Company uses algae to make ethanol more eco-friendly
Corn-based ethanol is getting slammed for straining the world's food supply and contributing to global warming by encouraging the plowing of grasslands.
Cellulosic ethanol, a more eco-friendly version derived from switch grass or wood chips, is several years away. Maryland-based Algenol says it can solve the problems by making ethanol from algae, starting next year.
The start-up recently agreed to license its technology to BioFields, which plans to build an $850 million saltwater algae farm in Mexico's Sonoran Desert and churn out 100 million gallons of ethanol the first year. It will sell the gasoline substitute to Mexico's state-run oil monopoly.
A handful of companies are working on turning the abundant marine organism into biodiesel. That requires growing algae and killing them to extract their oil, a time-consuming and expensive process.
Algenol adds enzymes to the organisms to enhance their normally limited ability to convert sugar into ethanol, a waste product. To maximize ethanol production, the algae are placed in regions with abundant sunlight and grown in 50-foot long tubes filled with seawater. Ethanol is captured as a gas in the bottle and condensed to a liquid. Since algae aren't destroyed, the same ones keep yielding ethanol, holding down costs.
Algenol CEO Paul Woods says production costs are half those of corn-based ethanol, and the fuel will wholesale for $1 less than gasoline. His goal: Woods wants to build 20 plants in sunny areas such as Texas and Florida to generate 20 billion gallons of ethanol by 2020. "We don't have any limitations, because we're not competing with the food supply," Woods says.
Philip Pienkos, of the National Renewable Energy Laboratory, says Algenol's goal is "definitely doable." But he says there will still be a need for fuels with higher energy content than ethanol.
Facilities put stored air to work when wind dies
Wind farms are sprouting across the country as wind energy costs become competitive with those of coal-fired power plants.
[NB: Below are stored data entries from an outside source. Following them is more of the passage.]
/-- MXC_AUDIT_LAST and MXC_AUDIT_TALLY take a mismatch, unless they are held (MXC_AUDIT_LAST). -/
def State.latchAudit (s : State) (L : Nat) (w : DWord) : State :=
  let t := BitVec.ofNat 64 s.count32
  if (s.cl L).auditHold then s.updCl L fun c => { c with auditPending := some (w, t) }
  else (s.rset .MXC_AUDIT_LAST L w).rset .MXC_AUDIT_TALLY L t

/-- An audit or write-back mismatch of a job (R97). Its record's DETAIL holds the word of MXC_AUDIT_LAST, then the whole
K-block index, then the site where it is shown: that layout is DESIGN CHOICE, log entry 64. -/
def State.auditMismatch (s : State) (L : Nat) (j : Job) (kind row col : Nat) (injected : Bool) : State :=
  let w := auditWord kind j.pass row col j.kblock (descTag j.desc)
  let s := (s.finc MXC_AUDIT_COUNT.TOTAL L).latchAudit L w
  let s := if injected then s.finc MXC_AUDIT_COUNT.INJECTED L else s
  let s := s.updMatrix L fun m => { m with
    jobs := m.jobs.map fun x => if x.serial = j.serial then { x with mismatch := true } else x }
  s.hwFault L (if kind = 3 then .writeback else .audit) blkMXC kind injected
    (BitVec.ofNat 32 w.toNat :: BitVec.ofNat 32 j.kblock :: s.siteDetail L)

/-- The rows of a tile that poisoned groups reach: those whose elements or scales of A lie there, and every row where B's
do. -/
def poisonRows (d : List Word) (t k len : Nat) (badA badB : List Nat) : List Nat :=
  if !badB.isEmpty then List.range 64
  else if badA.isEmpty then []
  else (List.range 64).filter fun i =>
    let o := opA d
    let l := if dfield d 0 20 20 = 1 then o.ranges k len (tileRow d t + i) 1 else o.ranges (tileRow d t + i) 1 k len
    l.any fun e => (groupsOf e.1 e.2).any (badA.contains ·)

/-- The partial of a cluster that waits in the block registers enters a set that is free (R464). -/
def State.enterWaiting (s : State) (L : Nat) : State :=
  match (s.cl L).matrix.running with
  | none => s
  | some j =>
    match j.waiting, s.claim L j.serial j.tile with
    | some (p, bad, rows), some (i, a) =>
      s.enterSet L j bad rows ((passesOf j.desc).getD j.pass (.whole, .whole)) (fun r c => mget (fun _ => 0) p (64 * r + c)) i a
    | _, _ => s

/-- Array work of one K-block and pass, and its audit (R72 to R84, R95): the partials enter the tile's set, or wait for
one in the block registers (R464). A partial that still waits, though a set was freed by the site's other cluster losing its
work, enters first. -/
def State.auditResult (s : State) (L : Nat) (u : CellUpset) : State :=
  let s := if s.reachable L then s.enterWaiting L else s
  match (s.cl L).matrix.running with
  | none => s
  | some j =>
    if j.waiting.isSome || !s.reachable L then s
    else
      let d := j.desc
      let len := kBlockLen d
      let sl := (passesOf d).getD j.pass (.whole, .whole)
      let (badA, s) := s.readRanges L .matrixA (rangesA d (tileRow d j.tile) (j.kblock * len) len)
      let (badB, s) := s.readRanges L .matrixB (rangesB d (j.kblock * len) (tileCol d j.tile) len)
      let bad := badA ++ badB
      let A := s.gridA L d j.tile j.kblock sl.1
      let B := s.gridB L d j.tile j.kblock sl.2
      let P := partials len A B u
      let found := auditOf len A B P u
      let rows := poisonRows d j.tile (j.kblock * len) len badA badB
      let armed := s.fon MXC_AUDIT_INJECT.ARM L
      let s' := match s.claim L j.serial j.tile with
        | some (i, a) => s.enterSet L j bad rows sl P.at_ i a
        | none => s.updMatrix L fun m => m.setJob { j with waiting := some (tabulate P, bad, rows) }
      let s' := match found with
        | some (kind, row, col) => s'.auditMismatch L j kind row col false
        | none => s'
      let s' := match u with
        | .writeback row col => s'.auditMismatch L j 3 row col false
        | _ => s'
      if armed then (s'.fset MXC_AUDIT_INJECT.ARM L 0).auditMismatch L j 1 0 0 true else s'

def execAuditResult (cluster : Nat) (upset : CellUpset) (s : State) : Host.Outcome State Fault Refusal :=
  onUnit (okCluster cluster && upset.ok) (s.auditResult cluster upset)

/-! ### Starting a descriptor -/

/-- The descriptor at the head of the queue may start: ORDER waits for every earlier completion (R90). -/
def Matrix.startable (m : Matrix) : Bool :=
  match m.queue with
  | [] => false
  | (_, d) :: _ => !descOrder d || m.jobs.isEmpty

/-- The array is free, and on a doubled site it is this queue's turn (R90, R92). -/
def State.arrayFree (s : State) (L : Nat) : Bool :=
  let others := s.partners L
  (s.cl L).matrix.running.isNone && (others.all fun M => (s.cl M).matrix.running.isNone)
    && (match (s.cl L).site with
        | some n => (s.site n).arrayLast != some L || !(others.any fun M => (s.cl M).matrix.startable)
        | none => false)

/-- A queued descriptor starts its array work (R90). -/
def State.descriptorStart (s : State) (L : Nat) : State :=
  match (s.cl L).matrix.queue with
  | [] => s
  | (serial, d) :: rest =>
    if s.reachable L && (s.cl L).matrix.startable && s.arrayFree L then
      let s := match (s.cl L).site with
        | some n => s.updSite n fun x => { x with arrayLast := some L }
        | none => s
      s.updMatrix L fun m => { m with
        queue := rest,
        jobs := m.jobs ++ [{ serial := serial, desc := d, tile := 0, kblock := 0, pass := 0, written := 0,
                             waiting := none, arrayDone := false, flags := 0, mismatch := false, invalid := [] }] }
    else s

def execDescriptorStart (cluster : Nat) (s : State) : Host.Outcome State Fault Refusal :=
  onUnit (okCluster cluster) (s.descriptorStart cluster)

/-! ### Write-back -/

/-- The C term enters every cell (R85). -/
def State.addC (s : State) (L : Nat) (d : List Word) (bad : List Nat) (t : Nat) (cells : NMap Acc) : NMap Acc × Nat :=
  let o := opC d
  let ars := dfield d 0 23 23 = 1
  updateCells (fun i j c =>
    let r := tileRow d t + i
    let q := tileCol d t + j
    match s.scaleOf L o bad r q with
    | .invalid => ({ c with invalid := true }, false, false)
    | .zero => (c, false, false)
    | .normal e m =>
      let (e, m) := scaleParts o.sfmt e m
      c.add ars (s.elem L o r q * m) e) cells

/-- The output blocks of a tile in the order in which its rows leave: the place of the block's scale entry (none with
GRAN none) and its cells row by row (R50 to R52, R87). With GRAN none there is no block to mark: an invalid cell alone is
written as 0 and sets the flag, DESIGN CHOICE, log entry 62. -/
def tileBlocks (d : List Word) (t : Nat) : List (Option Nat × List (Nat × Nat)) :=
  let o := opO d
  if o.gran = 0 then tileCells.map fun c => (none, [c])
  else
    let key := fun (c : Nat × Nat) => o.scaleAddr (tileRow d t + c.1) (tileCol d t + c.2)
    let keys := (tileCells.map key).dedup.mergeSort (fun a b =>
      (tileCells.findIdx fun c => key c = a) ≤ (tileCells.findIdx fun c => key c = b))
    keys.map fun k => (some k, tileCells.filter fun c => key c = k)

/-- The fixed scale of a write-back: 1 with GRAN none, else OSCALE (R86). -/
def fixedScale (d : List Word) : Scale :=
  let o := opO d
  if o.gran = 0 then Scale.one else Scale.decode o.sfmt (dfield d 13 15 0)

/-- One output block converted (R84, R86); `dead` says that the block was found invalid in an earlier tile. -/
def convertBlock (d : List Word) (cells : NMap Acc) (dead : Bool) (blk : List (Nat × Nat)) (g : Gens) : QBlock :=
  let o := opO d
  let cv := (Conv.ofField (descConv d) (o.gran == 0)).getD ⟨false, false, false⟩
  let accs := blk.map fun c => mget accDefault cells (64 * c.1 + c.2)
  if dead || accs.any (·.invalid) then ⟨blk.map fun _ => 0, .invalid, { scaleInvalid := true }, g⟩
  else
    let ls : List QLane := (blk.zip accs).map fun (c, a) => ⟨a.v, a.e, c.2⟩
    if cv.choose then requantChoose o.fmt o.sfmt cv.stoch ls g
    else requantFixed o.fmt cv.auto cv.stoch (fixedScale d) ls g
But there's a rub: no wind, no electricity.
Batteries can store electricity generated by wind for use on a day when the wind doesn't blow. But they're expensive.
PSEG Global, a sister company of a New Jersey utility, says it has the answer. It recently teamed with energy storage pioneer Michael Nakhamkin to market compressed-air technology.
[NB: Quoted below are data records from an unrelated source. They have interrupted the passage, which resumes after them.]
/-- SLD (R120): a scale delivered poisoned is an invalid scale (R141). A scale that is invalid, stored so or delivered
poisoned, is reported (R69), and the instruction counted as one that produced an invalid scale. -/
def execSld (who : Issue) (s : State) : Host.Outcome State Fault Refusal :=
  coreRow who s fun
    | .sld d a kp sm16 blk off => some fun s =>
        let L := who.cluster
        let n := who.core
        if blk = 3 then s.coreFault L n 0x03
        else s.scalar L n kp fun s =>
          let sf := scaleFmt sm16
          let cnt := blkScales blk
          let x := (s.core L n).addr a off
          match accessFault x 1 (cnt * sf.bytes) with
          | some e => s.coreFault L n e
          | none =>
            if s.readOk L x (cnt * sf.bytes) then
              let raw := s.vbytes L x (cnt * sf.bytes)
              let (bad, s) := s.checkGroups L (groupsOf x (cnt * sf.bytes)) (corePort n)
              let stored := fun i => Scale.decode sf (leNat ((raw.drop (i * sf.bytes)).take sf.bytes))
              let poisoned := fun i => (groupsOf (x + i * sf.bytes) sf.bytes).any (bad.contains ·)
              let scale := fun i => if poisoned i then Scale.invalid else stored i
              let is := List.range cnt
              let s := s.scaleRecord L n (is.any fun i => scale i == .invalid)
              (s.outcomes L n { scaleInvalid := is.any fun i => scale i == .invalid }).retire L n fun c => c.setS d (scaleReg fun e => scale (e * cnt / 4))
            else (s.violate L x).retire L n fun c => c.setS d (scaleReg fun _ => Scale.decode sf 0)
    | _ => none

/-- A scale that SST writes as the canonical invalid one. -/
def writesInvalid (sf : SFmt) (x : Scale) : Bool :=
  match x with
  | .invalid => true
  | .zero => false
  | .normal e m => !(decide (1 ≤ e) && decide (e ≤ 254) && (sf == .SM16 || m == 128))

def execSst (who : Issue) (s : State) : Host.Outcome State Fault Refusal :=
  coreRow who s fun
    | .sst d a kp sm16 blk off => some fun s =>
        let L := who.cluster
        let n := who.core
        if blk = 3 then s.coreFault L n 0x03
        else s.scalar L n kp fun s =>
          let sf := scaleFmt sm16
          let cnt := blkScales blk
          let c := s.core L n
          let x := c.addr a off
          match accessFault x 1 (cnt * sf.bytes) with
          | some e => s.coreFault L n e
          | none =>
            let es := (List.range cnt).map fun i => c.entry d (i * 4 / cnt)
            let bytes := es.flatMap fun e => leBytes sf.bytes (Scale.encode sf e)
            ((s.coreStore L x bytes (corePort n)).outcomes L n { scaleInvalid := es.any (writesInvalid sf) }).retire L n id
    | _ => none

/-! ### Conversions -/

/-- Lane `l` of va at its input entry in power-of-two form (R81, R121); a zero scale gives a zero with no exponent. -/
def Core.qlane (c : Core) (va sa : Nat) (l : Nat) : QLane :=
  match c.entry sa (l / 16) with
  | .normal e m => ⟨(c.vl va l).toInt * m, some (e - 7), l⟩
  | _ => ⟨0, none, l⟩

/-- The lanes of scale entry `b`. -/
def entryLanes (b : Nat) : List Nat := (List.range 16).map (16 * b + ·)

/-- Entries converted one after another, each at its own named scale raised by `d` (R121). -/
def rescaleEntries (f : Fmt) (stoch : Bool) (d : Nat) : List (Scale × List QLane) → Gens → List QBlock × Gens
  | [], g => ([], g)
  | (s, ls) :: t, g =>
    let q := requantAt f stoch s d ls g
    let (r, g') := rescaleEntries f stoch d t q.gens
    (q :: r, g')

/-- One block of RESCALE: entries `es` (R121). The lanes' results, the entries' scales, the flags, the generators. With
CHOOSE 0 the named scales hold whatever M is (R66), so that R65 acts with CHOOSE 1 alone: DEDUCED, log entry 62. -/
def Core.rescaleBlock (c : Core) (va sa sd : Nat) (f : Fmt) (sf : SFmt) (cv : Conv) (es : List Nat) (g : Gens) :
    List Int × List Scale × Outcomes × Gens :=
  let qs := (es.flatMap entryLanes).map (c.qlane va sa)
  let zeros := qs.map fun _ => (0 : Int)
  if es.any fun b => c.entry sa b == .invalid then (zeros, es.map fun _ => .invalid, { scaleInvalid := true }, g)
  else if cv.choose then
    let q := requantChoose f sf cv.stoch qs g
    (q.elems, es.map fun _ => q.scale, q.flags, q.gens)
  else
    let parts := es.map fun b => (c.entry sd b, (entryLanes b).map (c.qlane va sa))
    let d := raiseOf cv.auto fun d => parts.all fun p => fitsAt f cv.stoch p.1 p.2 g d
    let (bs, g') := rescaleEntries f cv.stoch d parts g
    (bs.flatMap (·.elems), bs.map (·.scale), bs.foldl (fun o q => o.or q.flags) {}, g')

/-- The blocks of RESCALE in turn. -/
def Core.rescaleAll (c : Core) (va sa sd : Nat) (f : Fmt) (sf : SFmt) (cv : Conv) :
    List (List Nat) → Gens → List Int × List Scale × Outcomes × Gens
  | [], g => ([], [], {}, g)
  | es :: t, g =>
    let (x, y, o, g) := c.rescaleBlock va sa sd f sf cv es g
    let (x', y', o', g) := c.rescaleAll va sa sd f sf cv t g
    (x ++ x', y ++ y', o.or o', g)

/-- The entries of each block of a BLK code. -/
def blockEntries (blk : Nat) : List (List Nat) :=
  let w := 2 ^ blk
  (List.range (4 / w)).map fun b => (List.range w).map (b * w + ·)

/-- RESCALE (R121): checks in ascending order of fault code (R126), residue check, then every block. -/
def execRescale (who : Issue) (s : State) : Host.Outcome State Fault Refusal :=
  coreRow who s fun
    | .rescale vd va sa sd fmt conv blk sm16 => some fun s =>
        let L := who.cluster
        let n := who.core
        match Fmt.ofCode fmt with
        | none => s.coreFault L n 0x01
        | some f =>
          if blk = 3 then s.coreFault L n 0x03
          else
            match Conv.ofField conv false with
            | none => s.coreFault L n 0x05
            | some cv =>
              s.checked L n (BitVec.allOnes 64) who.upset fun s =>
                let c := s.core L n
                let (elems, scales, flags, gens) :=
                  c.rescaleAll va sa sd f (scaleFmt sm16) cv (blockEntries blk) c.gen
                let s := s.scaleRecord L n flags.scaleInvalid
                let s := s.outcomes L n flags
                s.retire L n fun c =>
                  let c := c.setLanes vd fun l => some (BitVec.ofInt 32 (elems.getD l 0))
                  let c := c.setS sd (scaleReg fun b => scales.getD b .zero)
                  { c with gen := gens }
    | _ => none

/-- The scale that BMAX writes for a block, with its outcomes: only the lanes of kKP are considered (R122). -/
def Core.bmaxBlock (c : Core) (va sa kp : Nat) (f : Fmt) (sf : SFmt) (es : List Nat) : List Scale × Outcomes :=
  let lanes := (es.flatMap entryLanes).filter fun l => lane (c.kr kp) l
  if lanes.any fun l => c.entry sa (l / 16) == .invalid then (es.map fun _ => .invalid, { scaleInvalid := true })
  else
    let q := requantChoose f sf false (lanes.map (c.qlane va sa)) c.gen
    (es.map fun _ => q.scale, { clamped := q.flags.clamped })

/-- BMAX reads its scales from the register that RESCALE's format names sa, and its lanes from kKP (R109, R122). -/
def execBmax (who : Issue) (s : State) : Host.Outcome State Fault Refusal :=
  coreRow who s fun
    | .bmax va sa sd fmt kp blk sm16 => some fun s =>
        let L := who.cluster
        let n := who.core
        match Fmt.ofCode fmt with
        | none => s.coreFault L n 0x01
        | some f =>
          if blk = 3 then s.coreFault L n 0x03
          else
            let c := s.core L n
            let bs := (blockEntries blk).map (c.bmaxBlock va sa kp f (scaleFmt sm16))
            let flags := bs.foldl (fun o b => o.or b.2) {}
            let scales := bs.flatMap (·.1)
            let s := s.scaleRecord L n flags.scaleInvalid
            (s.outcomes L n flags).retire L n fun c => c.setS sd (scaleReg fun b => scales.getD b .zero)
    | _ => none

/-! ### Scale registers -/

/-- The scale that an entry holds once written: an exponent outside its range makes it invalid (R119). -/
def Scale.held (x : Scale) : Scale :=
  match x with
  | .normal e m => if -2048 ≤ e ∧ e ≤ 2047 then .normal e m else .invalid
  | y => y

/-- An SCL function that writes four computed entries (R123); an invalid one is counted. -/
def State.writesS (s : State) (L n d : Nat) (f : Core → Nat → Scale) : State :=
  let c := s.core L n
  let inv := (List.range 4).any fun b => (f c b).held == .invalid
  (s.outcomes L n { scaleInvalid := inv }).retire L n fun c => c.setS d (scaleReg (f c))

def execSmul (who : Issue) (s : State) : Host.Outcome State Fault Refusal :=
  coreRow who s fun
    | .smul d a b kp => some fun s => s.scalar who.cluster who.core kp fun s =>
        s.writesS who.cluster who.core d fun c e => (c.entry a e).mul (c.entry b e)
    | _ => none

/-- SMOV. An invalid entry that it copies does not count in VEC_SCALE_COUNT.INVALID, and no more does one that SPUT or SSHIFT
copies: only computed ones do, DESIGN CHOICE, log entry 79. -/
def execSmov (who : Issue) (s : State) : Host.Outcome State Fault Refusal :=
  coreRow who s fun
    | .smov d a kp => some fun s => s.scalar who.cluster who.core kp fun s =>
        s.retire who.cluster who.core fun c => c.setS d (c.sr a)
    | _ => none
Here's how it works: During off-peak hours, wind turbines compress air that's stored in underground caverns or in more expensive above-ground tanks. The air is released at peak periods to run turbines and generate power when gusts flag.
The nation's only compressed-air generator was built in Alabama in 1991. PSEG says it has improved on the technology and hopes to deploy it with power providers.
PSEG says its advanced system can transform the industry. It's about half the price of batteries, partly because it uses off-the-shelf power-industry parts rather than customized compressed-air gear.
The technology is more than 25% cheaper than current systems, says Stephen Byrd, president of PSEG Energy Holdings.
Also, it can generate electricity in five minutes, vs. current systems that take 20 minutes. That's vital if the wind suddenly stops blowing. "It really is likely to further enable the growth of renewable" energy, Byrd says.
While the system is largely designed to supplement intermittent wind or solar power, it can be used to stockpile cheap electricity at night and use it midday when the grid is strained.
Energy consultant Stow Walker says it sounds promising, but finding suitable underground storage can be challenging.